In this application theres loads of dissolved oxygen in the (sea)water, so apart from the normal corrosion issues there's no potential being generated from the big difference in oxygen concentration like in crevice corrosion situations. The water in this case also gets constantly renewed/replenished so the various (by)products and parts of the reaction get washed away and can't keep the cycle up.MarkL wrote: If this occurs, how can aluminum be used in marine applications where part of the aluminum is submerged and part is above water?
Key point here is that for crevice corrosion like this to start the trapped water needs to get into an stagnant and oxygen depleted state to start the reaction as (combined with naturally dissolved salts) it's what generates the galvanic cell. The lack of oxygen also prevents the alu from (re)forming it's oxide skin so the reactive base metal remains exposed all the time to keep on reacting.
The water itself is not the issue and as long as its free to 'breathe' so the alu can oxidise and skin-over then it's also fine.
You will see the same effect on boats or other setups where for instance 2 alu parts are bolted together and the mating surface is not sealing well so a film of water can get between them.
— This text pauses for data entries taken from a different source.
/-- Entries reserved for a command in its completion ring given back. -/
def unreserve (q : QCmd) (d : Dev) : Dev :=
  if q.reserved = 0 then d
  else
    let r := queueOf d q.cmd.queue
    setQueue q.cmd.queue { r with reserved := r.reserved - q.reserved } d

/-- A completion released: to the ring of a ring queue, and to the session by which the command came while that session
is open (R213, R214). In the fatal state only management sessions are told (R380). -/
def release (q : QCmd) (st : Nat) (words : List Nat) (data : List Byte) (d : Dev) : Dev :=
  let (c, d) := makeCompletion q st words data (unreserve q d)
  match q.cmd.route with
  | .ring n => postRing n { c with queue := n } d
  | .session i =>
    let s := sessOf d i
    let d := if q.cmd.qgen = 0 ∨ !q.ringed then d else postRing q.cmd.queue c d
    if s.isOpen ∧ s.gen = q.sessGen ∧ (!d.flt.fatal ∨ s.management) then sessionSend i (recordBytes c) d else d

/-- Whether a command came from a management session. -/
def fromManagement (d : Dev) (q : QCmd) : Bool := match q.cmd.route with
  | .session i => (sessOf d i).management && (sessOf d i).gen == q.sessGen
  | .ring _ => false

/-- The crew whose queue or session a command uses. -/
def crewOfRoute (d : Dev) (c : Cmd) : Option Nat := match c.route with
  | .session i => if (sessOf d i).management then none else some (sessOf d i).crew
  | .ring n => some (queueOf d n).crew

/-- A command completes. The completions of a sealed crew's commands wait for step 9 (R76). -/
def complete (q : QCmd) (st : Nat) (words : List Nat) (data : List Byte) (d : Dev) : Dev :=
  if !fromManagement d q ∧ crewSealed d q.cmd.crew ∧ !d.flt.fatal then
    { d with sealedDone := d.sealedDone ++ [(q, st, words, data)] }
  else release q st words data d

/-- A command completes with a status and nothing more. -/
def completeSt (q : QCmd) (st : Nat) (d : Dev) : Dev := complete q st [] [] d

/-- A completion that the device originates on a queue (R94, R378): to its ring, and to its notify session. -/
def deviceCompletion (queue st : Nat) (words : List Nat) (d : Dev) : Dev :=
  let r := queueOf d queue
  if !r.present then d
  else
    let c : Completion := { queue, qgen := r.gen, status := st, stroke := d.stk.number % 2 ^ 32, words,
                            credit := min 4095 (2 ^ r.sqLog - r.occupied) }
    let d := postRing queue c d
    match r.notify with
    | some (i, g) => if (sessOf d i).isOpen ∧ (sessOf d i).gen = g then sessionSend i (recordBytes c) d else d
    | none => d

/-! ### Fault records -/

/-- FAULT_N pulled low for a class of PIN_MASK, and always for an FT (R381). -/
def pinPulse (cls : Nat) (d : Dev) : Dev :=
  if cls = 3 ∨ bitAt (regInForce d 0x100000) (32 + cls - 1) then { d with flt := { d.flt with pulse := true } } else d

/-- The 64 bytes of a fault record (Table 13-3). -/
def faultBytes (r : FaultRec) : List Byte :=
  toLe 8 r.seq ++ toLe 8 r.stroke ++ toLe 4 r.count ++ toLe 4 r.last ++ toLe 1 r.cls ++ toLe 1 r.source ++ toLe 1 r.status
    ++ toLe 1 r.flags ++ toLe 1 r.crew ++ toLe 1 r.crewGen ++ toLe 2 r.unit ++ toLe 8 r.addr ++ toLe 4 r.detail
    ++ toLe 1 r.tempD0 ++ toLe 1 r.tempD1 ++ toLe 2 r.vcoreD0 ++ toLe 2 r.vcoreD1 ++ toLe 2 r.vin ++ toLe 4 r.loadSig
    ++ toLe 8 r.tod

/-- The environment of a record (Tables 13-3, 13-4): voltages and slot shares are measured, and so free. -/
def stampFault (r : FaultRec) (d : Dev) : FaultRec × Dev :=
  let (v0, d) := drawNat d
  let (v1, d) := drawNat d
  let (ls, d) := drawNat d
  ({ r with stroke := d.stk.number, last := d.stk.number % 2 ^ 32, tempD0 := d.power.d0, tempD1 := d.power.d1,
            vcoreD0 := v0 % 65536, vcoreD1 := v1 % 65536, vin := d.power.vin,
            loadSig := ls % 2 ^ 24 * 256 + d.power.clock / 8, tod := d.stk.tod }, d)

/-- The crew's copy of a record (R375). -/
def crewCopy (r : FaultRec) : FaultRec :=
  let t := max r.tempD0 r.tempD1 / 2 * 2
  { r with tempD0 := t, tempD1 := t, vcoreD0 := 0, vcoreD1 := 0, vin := 0, loadSig := 0 }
This stagnant water film will start the same reaction and when the parts are taken apart the surface between the parts and around it will have siginificant chunks eaten away.
Bolted pipe flanges can show this effect as a progressing corrosion 'wedge' between the mating sufaces that starts on the outer edge and then begins working it's way into the join.
In many cases it's often not an issue but (also on many other metals) when there are spots in a design where water can pool/collect and get trapped in confined spaces where it has little to to exposure to the oxygen in the air anymore, trouble may be ahead..
Water seems so harmless, but it REALLY wants to be friends with almost everyone and steal their ions if you leave it alone for a while
Bye, Arno.